The ranking of inflows closely corresponds with the level of spreads versus their historical averages. South Korea's 10-year bonds offer a yield premium of 62 basis points over similar-maturity Treasuries, an amount that equates with a z score -- or number of standard deviations from the five-year average -- of 1.3. Thailand's debt, with a yield premium of 29 basis points, has a z score of 0.53.
At the other end of the spectrum, Indonesia's 10-year debt offers a spread of 512 basis points over U.S. yields but that is 0.10 standard deviations lower than the five-year average. India's 10-year yield premium is 458 basis points, but the z score is minus 0.6.
South Korea's three-year yields jumped by 21 basis points in June alone as traders moved to price in a quicker pace of interest-rate hikes due to accelerating economic growth and inflation. Dollar-based investors who buy Korea's three-year bonds and hedge via cross-currency swaps can earn a pick-up of around 90 basis points over similar-maturity Treasuries.
"There is definitely a merit in investing in Korean bonds versus Treasuries, now that the yield gap between the two has widened even more within a short period," said Lee Mi Seon, an analyst at Hana Financial Investment Co. in Seoul. "Inflows are expected to continue for the time being as U.S. short-term yields are likely to stay low at least until the Fed starts to raise interest rates too."

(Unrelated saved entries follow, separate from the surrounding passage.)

/-- The bytes of an instruction, first byte first, when `P.m = m` and `P.x = x` (R80, R82, R86). -/
def encode (m x : Bool) : Instr → List Byte
  | .brk sig => [0x00, sig]
  | .oraDirXInd o => [0x01, o]
  | .cop sig => [0x02, sig]
  | .oraStk o => [0x03, o]
  | .tsbDir o => [0x04, o]
  | .oraDir o => [0x05, o]
  | .aslDir o => [0x06, o]
  | .oraDirLong o => [0x07, o]
  | .php => [0x08]
  | .oraImm v => 0x09 :: immBytes m v
  | .aslAcc => [0x0A]
  | .phd => [0x0B]
  | .tsbAbs a => 0x0C :: wordBytes a
  | .oraAbs a => 0x0D :: wordBytes a
  | .aslAbs a => 0x0E :: wordBytes a
  | .oraLong l => 0x0F :: longBytes l
  | .bpl r => [0x10, r]
  | .oraDirIndY o => [0x11, o]
  | .oraDirInd o => [0x12, o]
  | .oraStkIndY o => [0x13, o]
  | .trbDir o => [0x14, o]
  | .oraDirX o => [0x15, o]
  | .aslDirX o => [0x16, o]
  | .oraDirLongY o => [0x17, o]
  | .clc => [0x18]
  | .oraAbsY a => 0x19 :: wordBytes a
  | .incAcc => [0x1A]
  | .tcs => [0x1B]
  | .trbAbs a => 0x1C :: wordBytes a
  | .oraAbsX a => 0x1D :: wordBytes a
  | .aslAbsX a => 0x1E :: wordBytes a
  | .oraLongX l => 0x1F :: longBytes l
  | .jsrAbs a => 0x20 :: wordBytes a
  | .andDirXInd o => [0x21, o]
  | .jsl l => 0x22 :: longBytes l
  | .andStk o => [0x23, o]
  | .bitDir o => [0x24, o]
  | .andDir o => [0x25, o]
  | .rolDir o => [0x26, o]
  | .andDirLong o => [0x27, o]
  | .plp => [0x28]
  | .andImm v => 0x29 :: immBytes m v
  | .rolAcc => [0x2A]
  | .pld => [0x2B]
  | .bitAbs a => 0x2C :: wordBytes a
  | .andAbs a => 0x2D :: wordBytes a
  | .rolAbs a => 0x2E :: wordBytes a
  | .andLong l => 0x2F :: longBytes l
  | .bmi r => [0x30, r]
  | .andDirIndY o => [0x31, o]
  | .andDirInd o => [0x32, o]
  | .andStkIndY o => [0x33, o]
  | .bitDirX o => [0x34, o]
  | .andDirX o => [0x35, o]
  | .rolDirX o => [0x36, o]
  | .andDirLongY o => [0x37, o]
  | .sec => [0x38]
  | .andAbsY a => 0x39 :: wordBytes a
  | .decAcc => [0x3A]
  | .tsc => [0x3B]
  | .bitAbsX a => 0x3C :: wordBytes a
  | .andAbsX a => 0x3D :: wordBytes a
  | .rolAbsX a => 0x3E :: wordBytes a
  | .andLongX l => 0x3F :: longBytes l
  | .rti => [0x40]
  | .eorDirXInd o => [0x41, o]
  | .wdm sig => [0x42, sig]
  | .eorStk o => [0x43, o]
  | .mvp dst src => [0x44, dst, src]
  | .eorDir o => [0x45, o]
  | .lsrDir o => [0x46, o]
  | .eorDirLong o => [0x47, o]
  | .pha => [0x48]
  | .eorImm v => 0x49 :: immBytes m v
  | .lsrAcc => [0x4A]
  | .phk => [0x4B]
  | .jmpAbs a => 0x4C :: wordBytes a
  | .eorAbs a => 0x4D :: wordBytes a
  | .lsrAbs a => 0x4E :: wordBytes a
  | .eorLong l => 0x4F :: longBytes l
  | .bvc r => [0x50, r]
  | .eorDirIndY o => [0x51, o]
  | .eorDirInd o => [0x52, o]
  | .eorStkIndY o => [0x53, o]
  | .mvn dst src => [0x54, dst, src]
  | .eorDirX o => [0x55, o]
  | .lsrDirX o => [0x56, o]
  | .eorDirLongY o => [0x57, o]
  | .cli => [0x58]
  | .eorAbsY a => 0x59 :: wordBytes a
  | .phy => [0x5A]
  | .tcd => [0x5B]
  | .jmlLong l => 0x5C :: longBytes l
  | .eorAbsX a => 0x5D :: wordBytes a
  | .lsrAbsX a => 0x5E :: wordBytes a
  | .eorLongX l => 0x5F :: longBytes l
  | .rts => [0x60]
  | .adcDirXInd o => [0x61, o]
  | .per r => 0x62 :: wordBytes r
  | .adcStk o => [0x63, o]
  | .stzDir o => [0x64, o]
  | .adcDir o => [0x65, o]
  | .rorDir o => [0x66, o]
  | .adcDirLong o => [0x67, o]
  | .pla => [0x68]
  | .adcImm v => 0x69 :: immBytes m v
  | .rorAcc => [0x6A]
  | .rtl => [0x6B]
  | .jmpAbsInd a => 0x6C :: wordBytes a
  | .adcAbs a => 0x6D :: wordBytes a
  | .rorAbs a => 0x6E :: wordBytes a
  | .adcLong l => 0x6F :: longBytes l
  | .bvs r => [0x70, r]
  | .adcDirIndY o => [0x71, o]
  | .adcDirInd o => [0x72, o]
  | .adcStkIndY o => [0x73, o]
  | .stzDirX o => [0x74, o]
  | .adcDirX o => [0x75, o]
  | .rorDirX o => [0x76, o]
  | .adcDirLongY o => [0x77, o]
  | .sei => [0x78]
  | .adcAbsY a => 0x79 :: wordBytes a
  | .ply => [0x7A]
  | .tdc => [0x7B]
  | .jmpAbsXInd a => 0x7C :: wordBytes a
  | .adcAbsX a => 0x7D :: wordBytes a
  | .rorAbsX a => 0x7E :: wordBytes a
  | .adcLongX l => 0x7F :: longBytes l
  | .bra r => [0x80, r]
  | .staDirXInd o => [0x81, o]
  | .brl r => 0x82 :: wordBytes r
  | .staStk o => [0x83, o]
  | .styDir o => [0x84, o]
  | .staDir o => [0x85, o]
  | .stxDir o => [0x86, o]
  | .staDirLong o => [0x87, o]
  | .dey => [0x88]
  | .bitImm v => 0x89 :: immBytes m v
  | .txa => [0x8A]
  | .phb => [0x8B]
  | .styAbs a => 0x8C :: wordBytes a
  | .staAbs a => 0x8D :: wordBytes a
  | .stxAbs a => 0x8E :: wordBytes a
  | .staLong l => 0x8F :: longBytes l
  | .bcc r => [0x90, r]
  | .staDirIndY o => [0x91, o]
  | .staDirInd o => [0x92, o]
  | .staStkIndY o => [0x93, o]
  | .styDirX o => [0x94, o]
  | .staDirX o => [0x95, o]
  | .stxDirY o => [0x96, o]
  | .staDirLongY o => [0x97, o]
  | .tya => [0x98]
  | .staAbsY a => 0x99 :: wordBytes a
  | .txs => [0x9A]
  | .txy => [0x9B]
  | .stzAbs a => 0x9C :: wordBytes a
  | .staAbsX a => 0x9D :: wordBytes a
  | .stzAbsX a => 0x9E :: wordBytes a
  | .staLongX l => 0x9F :: longBytes l
  | .ldyImm v => 0xA0 :: immBytes x v
  | .ldaDirXInd o => [0xA1, o]
  | .ldxImm v => 0xA2 :: immBytes x v
  | .ldaStk o => [0xA3, o]
  | .ldyDir o => [0xA4, o]
  | .ldaDir o => [0xA5, o]
  | .ldxDir o => [0xA6, o]
  | .ldaDirLong o => [0xA7, o]
  | .tay => [0xA8]
  | .ldaImm v => 0xA9 :: immBytes m v
  | .tax => [0xAA]
  | .plb => [0xAB]
  | .ldyAbs a => 0xAC :: wordBytes a
  | .ldaAbs a => 0xAD :: wordBytes a
  | .ldxAbs a => 0xAE :: wordBytes a
  | .ldaLong l => 0xAF :: longBytes l
  | .bcs r => [0xB0, r]
  | .ldaDirIndY o => [0xB1, o]
  | .ldaDirInd o => [0xB2, o]
  | .ldaStkIndY o => [0xB3, o]
  | .ldyDirX o => [0xB4, o]
  | .ldaDirX o => [0xB5, o]
  | .ldxDirY o => [0xB6, o]
  | .ldaDirLongY o => [0xB7, o]
  | .clv => [0xB8]
  | .ldaAbsY a => 0xB9 :: wordBytes a
  | .tsx => [0xBA]
  | .tyx => [0xBB]
  | .ldyAbsX a => 0xBC :: wordBytes a
  | .ldaAbsX a => 0xBD :: wordBytes a
  | .ldxAbsY a => 0xBE :: wordBytes a
  | .ldaLongX l => 0xBF :: longBytes l
  | .cpyImm v => 0xC0 :: immBytes x v
  | .cmpDirXInd o => [0xC1, o]
  | .rep mask => [0xC2, mask]
  | .cmpStk o => [0xC3, o]
  | .cpyDir o => [0xC4, o]
  | .cmpDir o => [0xC5, o]
  | .decDir o => [0xC6, o]
  | .cmpDirLong o => [0xC7, o]
  | .iny => [0xC8]
  | .cmpImm v => 0xC9 :: immBytes m v
  | .dex => [0xCA]
  | .wai => [0xCB]
  | .cpyAbs a => 0xCC :: wordBytes a
  | .cmpAbs a => 0xCD :: wordBytes a
  | .decAbs a => 0xCE :: wordBytes a
  | .cmpLong l => 0xCF :: longBytes l
  | .bne r => [0xD0, r]
  | .cmpDirIndY o => [0xD1, o]
  | .cmpDirInd o => [0xD2, o]
  | .cmpStkIndY o => [0xD3, o]
  | .pei o => [0xD4, o]
  | .cmpDirX o => [0xD5, o]
  | .decDirX o => [0xD6, o]
  | .cmpDirLongY o => [0xD7, o]
  | .cld => [0xD8]
  | .cmpAbsY a => 0xD9 :: wordBytes a
  | .phx => [0xDA]
  | .stp => [0xDB]
  | .jmlAbsLong a => 0xDC :: wordBytes a
  | .cmpAbsX a => 0xDD :: wordBytes a
  | .decAbsX a => 0xDE :: wordBytes a
  | .cmpLongX l => 0xDF :: longBytes l
  | .cpxImm v => 0xE0 :: immBytes x v
  | .sbcDirXInd o => [0xE1, o]
  | .sep mask => [0xE2, mask]
  | .sbcStk o => [0xE3, o]
  | .cpxDir o => [0xE4, o]
  | .sbcDir o => [0xE5, o]
  | .incDir o => [0xE6, o]
  | .sbcDirLong o => [0xE7, o]
  | .inx => [0xE8]
  | .sbcImm v => 0xE9 :: immBytes m v
  | .nop => [0xEA]
  | .xba => [0xEB]
  | .cpxAbs a => 0xEC :: wordBytes a
  | .sbcAbs a => 0xED :: wordBytes a
  | .incAbs a => 0xEE :: wordBytes a
  | .sbcLong l => 0xEF :: longBytes l
  | .beq r => [0xF0, r]
  | .sbcDirIndY o => [0xF1, o]
  | .sbcDirInd o => [0xF2, o]
  | .sbcStkIndY o => [0xF3, o]
  | .pea v => 0xF4 :: wordBytes v
  | .sbcDirX o => [0xF5, o]
  | .incDirX o => [0xF6, o]
  | .sbcDirLongY o => [0xF7, o]
  | .sed => [0xF8]
  | .sbcAbsY a => 0xF9 :: wordBytes a
  | .plx => [0xFA]
  | .xce => [0xFB]
  | .jsrAbsXInd a => 0xFC :: wordBytes a
  | .sbcAbsX a => 0xFD :: wordBytes a
  | .incAbsX a => 0xFE :: wordBytes a
  | .sbcLongX l => 0xFF :: longBytes l

/-- The four bytes of a word numbered as spec/opcode_table.json numbers it: bit 0 is the least significant bit of the
first byte; bits from `nbits` on are 0. -/
def tableBytes (nbits w : Nat) : List Byte :=
  let v := w % 2 ^ nbits
  [BitVec.ofNat 8 v, BitVec.ofNat 8 (v / 2 ^ 8), BitVec.ofNat 8 (v / 2 ^ 16), BitVec.ofNat 8 (v / 2 ^ 24)]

While a number of emerging-Asian yield differentials look attractive, countries in South and Southeast Asia in particular may need to make progress in combating the pandemic before fund flows return. Indonesia has announced record daily numbers of new Covid-19 cases in recent days, with President Jokowi announcing "emergency curbs" on Thursday in the economic centers of Java and Bali.
"For Indonesia and India, investors are stuck between multiple conflicting forces including a hunt for yield, Covid-19 worries and Fed taper concerns," said Eugene Leow, fixed-income strategist at DBS Group Holdings Ltd. in Singapore. Ultimately, investors may return in a big way later this year when there is greater clarity over the pandemic, he said.